Assumimos com Epicuro que todos os prazeres são de uma só e mesma espécie, sendo que para ele o prazer é a ausência de dor física (aponía) e a ausência da dor corpórea (ataraxía).
Ora, temos prazeres que são naturais e necessários, como exemplo pode-se citar: comer quando se tem fome. Temos também os prazeres naturais e não necessários, como exemplo pode-se citar: comer alimentos refinados e por fim temos os prazeres não naturais e não necessários, que podemos citar o exemplo da busca desenfreada pela riqueza.
Immanuel Kant assume esses conceitos, porém dá novos horizontes a eles:
“A razão, numa lei prática, determina a vontade imediata, não por intermédio de um sentimento de prazer ou de desprazer que venha se interpor entre as duas, nem sequer por intermédio do prazer ligado a esta lei: e é só porque ela pode ser prática como razão pura que lhe é possível ser legislativa.” (KANT, I. Crítica da razão prática).
Kant introduz novos conceitos que necessariamente precisamos entender para compreender a sua tese, são eles: a razão pura são determinações que são feitas a priori, isto é, sua justificação não depende de qualquer processo particular da experiência. Também podendo significar razão teórica pura, que determina a natureza do que é, lógica interna. A razão prática é uma fonte autônoma de princípios normativos, capaz de motivar o comportamento independente do desejo e da aversão ordinária.
Para Kant os prazes são de uma só e mesma espécie como em Epicuro, porém a razão pura, sendo prática por si só, ou seja, sem inclinações deve determinar o desejo e sendo assim ela é a faculdade superior de desejar.
No cristianismo podemos admitir o que Kant fala, na medida em que admitimos que a fé seja a priori e nos leva necessariamente a uma prática e sendo assim essa prática é pura; porém não o que Epicuro fala pois o sofrimento tem papel central no cristianismo.

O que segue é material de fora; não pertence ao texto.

/-- BACKGROUND_LANE_RETRAIN (R399, R402): the removed lane's retraining ends; a lane that passes becomes the spare. -/
def execBackgroundLaneRetrain (p : Nat) (ok : Bool) (s : State) : Host.Outcome State Fault Refusal :=
  onUnit 8 p s fun s =>
    match (s.fport p).retrain with
    | none => s
    | some lane =>
      if s.coldHold then s
      else if ok then
        ((s.onFport p (fun f => { f with retrain := none, spare := some lane })).wr F.FAB_SPARE_GOOD p 0 1).wr F.FAB_LANES_GOOD p 0 (setBit (s.rd F.FAB_LANES_GOOD p) lane)
      else s.onFport p (fun f => { f with retrain := none })

/-- A port starts training, or waits under cold hold (R398, R402, R403); without its reference clock it stays DOWN (R505). -/
def State.portTrain (s : State) (p : Nat) : State :=
  if s.domOn 28 = true ∧ s.clkLost.contains 2 = false then s.portLose p 1 else s

/-- The peer's part of the key exchange: the last 225 bytes of its HELLO message (R382). -/
def FabPort.peerPart (f : FabPort) : List Byte := (f.hello.take (leNat (f.hello.take 4))).drop (leNat (f.hello.take 4) - 225)

/-- PORT_TRAINING (R349, R398): training of port p ends: the lanes found good, of which those that the fuses list stay out (R460), the session's outcome,
and the credits exchanged. A port that could make no key for want of entropy fails the session (R343). [DEDUCED, log entry 54] -/
def execPortTraining (p : Nat) (good : List Nat) (session : Bool) (credits : Nat) (s : State) : Host.Outcome State Fault Refusal :=
  onUnit 8 p s fun s =>
    let st := s.rd F.FAB_STATE p
    let g := (List.range 9).filter (fun l => good.contains l && !(s.fport p).barred.contains l)
    if ¬ ((st = 1 ∨ st = 2) ∧ s.rd F.FAB_COLD_HELD p = 0 ∧ s.domOn 28 = true) then s
    else if g.length < 8 ∨ session = false ∨ (s.fport p).bad = true ∨ ((s.fport p).eph = none ∧ s.sec.entropyOk = false) then s.wr F.FAB_STATE p 0 5
    else
      let first := s.activePorts.isEmpty
      let s := s.helloOut p
      let s := s.onFport p (fun f => { FabPort.reset with
        bad := f.bad, barred := f.barred, credits := min 1024 credits, lanes := g.take 8, spare := g[8]?, link := f.agreed f.peerPart })
      let s := (s.wr F.FAB_STATE p 0 3).setEvt .fab p 4
      let s := (s.wr F.FAB_LANES_GOOD p 0 (g.foldl setBit 0)).wr F.FAB_SPARE_GOOD p 0 (b2n (decide (g.length = 9)))
      let s := if first then s.onFab (fun f => { f with limited := [] }) else s
      s.flushCtl

/-- Whether a source may change the host-commanded power state (R375, R416): the primary port, or the firmware. -/
def State.hasAuth (s : State) : Source → Bool
  | .pf n => s.rd F.PCIE_AUTH_HOLDER n == 1
  | .mgmt => s.rd F.TOP_STATUS_READY == 0
  | .vf _ _ => false

/-- A write without authority is dropped and raises AUTH_REJECT of the writing port (R375). -/
def State.authReject (s : State) : Source → State
  | .pf n => s.setEvt .pcie n 5
  | _ => s

/-- CTRL.ENABLE of FAB[p] is written 1 (R398, R416): in native mode the port trains; legacy ports train on RETRAIN_ALL only (R400). [DEDUCED, log entry 53] -/
def State.fabEnable (s : State) (src : Source) (p : Nat) : State :=
  if s.mayWrite src = false then s
  else if s.hasAuth src = false then s.authReject src
  else
    let s := s.wrAt .fab p F.HDR_CTRL_ENABLE 0 1
    if s.legacy ∨ [1, 2, 3].contains (s.rd F.FAB_STATE p) then s else s.portTrain p

/-- FAB_ENABLE (R398, R416). -/
def execFabEnable (src : Source) (p : Nat) (s : State) : Host.Outcome State Fault Refusal := onSrc src <|
  onUnit 8 p s fun s => s.fabEnable src p

/-- RETRAIN_ALL is written 1 (R400): all ports retrain, in legacy mode and while no context that uses the fabric is ACTIVE, RUNNING or
OVERRUN. -/
def State.retrainAll (s : State) (src : Source) : State :=
  if s.mayWrite src = false ∨ s.legacy = false then s
  else if s.ctxs.any (fun (e : Nat × Ctx) => [2, 3, 4].contains e.2.state && e.2.num 0x008 4 % 2 == 1) then s.cfgReject .fab 0
  else (List.range 8).foldl (fun s p => s.portTrain p) s

/-- RETRAIN_ALL (R400). -/
def execRetrainAll (src : Source) (s : State) : Host.Outcome State Fault Refusal := onSrc src <| .next (s.retrainAll src)

end Sys2Proof.Machine
end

Ora, estamos vivendo ainda no tempo pascal e memoramos o sacrifício cruento da cruz que é essencialmente sofrimento e redenção e aí o cristianismo entende o verdadeiro sentido do sofrimento, que é a nossa redenção como maior prova de amor de um Deus que nos ama infinitamente. Que possamos em nossa vida através da fé entender o sentido primeiro da cruz e assim consecutivamente o nosso sofrimento, nos levando a uma atitude de misericórdia para com os nossos irmãos.